FIG. 3 is a schematic block diagram illustrating a constitution of the terminal apparatus 2 according to the present embodiment. As illustrated in FIG. 3, the terminal apparatus 2 is constituted to include a higher layer processing unit (a higher layer processing step) 201, a control unit (a control step) 202, a transmission unit (a transmission step) 203, a reception unit (a reception step) 204, a Channel State Information generating unit (a Channel State Information generation step) 205, and a transmit and receive antenna 206. Furthermore, the higher layer processing unit 201 is constituted to include a Radio Resource Control unit (a Radio Resource Control step) 2011, and a scheduling information analysis unit (a scheduling information analysis step) 2012. Furthermore, the transmission unit 203 is constituted to include a coding unit (a coding step) 2031, a modulation unit (a modulation step) 2032, an Uplink Reference Signal generation unit (an Uplink Reference Signal generation step) 2033, a multiplexing unit (a multiplexing step) 2034, and a wireless transmission unit (a wireless transmission step) 2035.

Furthermore, the reception unit 204 is constituted to include a wireless reception unit (a wireless reception step) 2041, a demultiplexing unit (a demultiplexing step) 2042, and a signal detection unit (a signal detection step) 2043.

The higher layer processing unit 201 outputs the uplink data (the Transport Block) that is generated by a user operation and the like, to the transmission unit 203. Furthermore, the higher layer processing unit 201 performs the processing of the Medium Access Control (MAC) layer, the Packet Data Convergence Protocol (PDCP) layer, the Radio Link Control (RLC) layer, and the Radio Resource Control (RRC) layer.

The higher layer processing unit 201 outputs information indicating the UE capability that is supported by the terminal apparatus 2 itself, to the transmission unit 203.

The Radio Resource Control unit 2011 manages various pieces of configuration information of the terminal apparatus 2 itself. Furthermore, the Radio Resource Control unit 2011 generates information that is mapped to each channel for the uplink, and outputs the generated information to the transmission unit 203.

The Radio Resource Control unit 2011 acquires configuration information relating to CSI feedback, which is transmitted from the base station apparatus, and outputs the acquired configuration information to the control unit 202.

The scheduling information analysis unit 2012 analyzes the Downlink Control Information that is received through the reception unit 204, and determines scheduling information. Furthermore, the scheduling information analysis unit 2012 generates control information in order to perform control of the reception unit 204 and the transmission unit 203, based on the scheduling information, and outputs the generated control information to the control unit 202.

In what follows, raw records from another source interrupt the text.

/-! ## State.sendCommand -/

@[simp] theorem State.sendCommand_capacityClass (i : BitVec 6) (a : Word32) (c : Byte) (n : Fin 5) (p : RetPoint) (s : State) : (s.sendCommand i a c n p).capacityClass = s.capacityClass := rfl
@[simp] theorem State.sendCommand_initialized (i : BitVec 6) (a : Word32) (c : Byte) (n : Fin 5) (p : RetPoint) (s : State) : (s.sendCommand i a c n p).initialized = s.initialized := rfl
@[simp] theorem State.sendCommand_sel (i : BitVec 6) (a : Word32) (c : Byte) (n : Fin 5) (p : RetPoint) (s : State) : (s.sendCommand i a c n p).sel = true := rfl
@[simp] theorem State.sendCommand_clk (i : BitVec 6) (a : Word32) (c : Byte) (n : Fin 5) (p : RetPoint) (s : State) : (s.sendCommand i a c n p).clk = s.clk := rfl
@[simp] theorem State.sendCommand_phase (i : BitVec 6) (a : Word32) (c : Byte) (n : Fin 5) (p : RetPoint) (s : State) : (s.sendCommand i a c n p).phase = .fTx := rfl
@[simp] theorem State.sendCommand_ret (i : BitVec 6) (a : Word32) (c : Byte) (n : Fin 5) (p : RetPoint) (s : State) : (s.sendCommand i a c n p).ret = p := rfl
@[simp] theorem State.sendCommand_frame (i : BitVec 6) (a : Word32) (c : Byte) (n : Fin 5) (p : RetPoint) (s : State) : (s.sendCommand i a c n p).frame = { index := i, argument := a, crc := c } := rfl
@[simp] theorem State.sendCommand_tlen (i : BitVec 6) (a : Word32) (c : Byte) (n : Fin 5) (p : RetPoint) (s : State) : (s.sendCommand i a c n p).tlen = n := rfl
@[simp] theorem State.sendCommand_r1 (i : BitVec 6) (a : Word32) (c : Byte) (n : Fin 5) (p : RetPoint) (s : State) : (s.sendCommand i a c n p).r1 = s.r1 := rfl
@[simp] theorem State.sendCommand_trail (i : BitVec 6) (a : Word32) (c : Byte) (n : Fin 5) (p : RetPoint) (s : State) : (s.sendCommand i a c n p).trail = s.trail := rfl
@[simp] theorem State.sendCommand_poll (i : BitVec 6) (a : Word32) (c : Byte) (n : Fin 5) (p : RetPoint) (s : State) : (s.sendCommand i a c n p).poll = s.poll := rfl
@[simp] theorem State.sendCommand_retry (i : BitVec 6) (a : Word32) (c : Byte) (n : Fin 5) (p : RetPoint) (s : State) : (s.sendCommand i a c n p).retry = s.retry := rfl
@[simp] theorem State.sendCommand_v2 (i : BitVec 6) (a : Word32) (c : Byte) (n : Fin 5) (p : RetPoint) (s : State) : (s.sendCommand i a c n p).v2 = s.v2 := rfl
@[simp] theorem State.sendCommand_idx (i : BitVec 6) (a : Word32) (c : Byte) (n : Fin 5) (p : RetPoint) (s : State) : (s.sendCommand i a c n p).idx = 0 := rfl
@[simp] theorem State.sendCommand_sector (i : BitVec 6) (a : Word32) (c : Byte) (n : Fin 5) (p : RetPoint) (s : State) : (s.sendCommand i a c n p).sector = s.sector := rfl
@[simp] theorem State.sendCommand_remain (i : BitVec 6) (a : Word32) (c : Byte) (n : Fin 5) (p : RetPoint) (s : State) : (s.sendCommand i a c n p).remain = s.remain := rfl
@[simp] theorem State.sendCommand_offset (i : BitVec 6) (a : Word32) (c : Byte) (n : Fin 5) (p : RetPoint) (s : State) : (s.sendCommand i a c n p).offset = s.offset := rfl
@[simp] theorem State.sendCommand_resp (i : BitVec 6) (a : Word32) (c : Byte) (n : Fin 5) (p : RetPoint) (s : State) : (s.sendCommand i a c n p).resp = s.resp := rfl
@[simp] theorem State.sendCommand_err (i : BitVec 6) (a : Word32) (c : Byte) (n : Fin 5) (p : RetPoint) (s : State) : (s.sendCommand i a c n p).err = s.err := rfl
@[simp] theorem State.sendCommand_ser (i : BitVec 6) (a : Word32) (c : Byte) (n : Fin 5) (p : RetPoint) (s : State) : (s.sendCommand i a c n p).ser = s.ser := rfl
@[simp] theorem State.sendCommand_reqOp (i : BitVec 6) (a : Word32) (c : Byte) (n : Fin 5) (p : RetPoint) (s : State) : (s.sendCommand i a c n p).reqOp = s.reqOp := rfl
@[simp] theorem State.sendCommand_reqSector (i : BitVec 6) (a : Word32) (c : Byte) (n : Fin 5) (p : RetPoint) (s : State) : (s.sendCommand i a c n p).reqSector = s.reqSector := rfl
@[simp] theorem State.sendCommand_reqCount (i : BitVec 6) (a : Word32) (c : Byte) (n : Fin 5) (p : RetPoint) (s : State) : (s.sendCommand i a c n p).reqCount = s.reqCount := rfl
@[simp] theorem State.sendCommand_result (i : BitVec 6) (a : Word32) (c : Byte) (n : Fin 5) (p : RetPoint) (s : State) : (s.sendCommand i a c n p).result = s.result := rfl
@[simp] theorem State.sendCommand_buf (i : BitVec 6) (a : Word32) (c : Byte) (n : Fin 5) (p : RetPoint) (s : State) : (s.sendCommand i a c n p).buf = s.buf := rfl
@[simp] theorem State.sendCommand_bufLen (i : BitVec 6) (a : Word32) (c : Byte) (n : Fin 5) (p : RetPoint) (s : State) : (s.sendCommand i a c n p).bufLen = s.bufLen := rfl
@[simp] theorem State.sendCommand_trace (i : BitVec 6) (a : Word32) (c : Byte) (n : Fin 5) (p : RetPoint) (s : State) : (s.sendCommand i a c n p).trace = s.trace := rfl
@[simp] theorem State.sendCommand_results (i : BitVec 6) (a : Word32) (c : Byte) (n : Fin 5) (p : RetPoint) (s : State) : (s.sendCommand i a c n p).results = s.results := rfl
@[simp] theorem State.sendCommand_card (i : BitVec 6) (a : Word32) (c : Byte) (n : Fin 5) (p : RetPoint) (s : State) : (s.sendCommand i a c n p).card = s.card := rfl
@[simp] theorem State.sendCommand_hostQueue (i : BitVec 6) (a : Word32) (c : Byte) (n : Fin 5) (p : RetPoint) (s : State) : (s.sendCommand i a c n p).hostQueue = s.hostQueue := rfl
@[simp] theorem State.sendCommand_resetIn (i : BitVec 6) (a : Word32) (c : Byte) (n : Fin 5) (p : RetPoint) (s : State) : (s.sendCommand i a c n p).resetIn = s.resetIn := rfl
@[simp] theorem State.sendCommand_par (i : BitVec 6) (a : Word32) (c : Byte) (n : Fin 5) (p : RetPoint) (s : State) : (s.sendCommand i a c n p).par = s.par := rfl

Based on information that is input from the higher layer processing unit 201, the control unit 202 generates a control signal that performs control of the reception unit 204, the Channel State Information generating unit 205, and the transmission unit 203. The control unit 202 outputs the generated control signal to the reception unit 204, the Channel State Information generating unit 205, and the transmission unit 203, and performs the control of the reception unit 204 and the transmission unit 203.

The control unit 202 controls the transmission unit 203 in such a manner that the CSI which is generated by the Channel State Information generating unit 205 is transmitted to the base station apparatus.

In accordance with the control signal that is input from the control unit 202, the reception unit 204 demultiplexes, demodulates, and decodes a reception signal that is received from the base station apparatus 1A through the transmit and receive antenna 206, and outputs information that results from the decoding, to the higher layer processing unit 201.

The wireless reception unit 2041 converts a downlink signal that is received through the transmit and receive antenna 206 into a signal in a baseband by performing down-converting, removes an unnecessary frequency component, controls an amplification level in such a manner that a signal level is suitably maintained, performs orthogonal demodulation based on an in-phase component and an quadrature component of the received signal, and converts the analog signal that results from the orthogonal demodulation, into a digital signal.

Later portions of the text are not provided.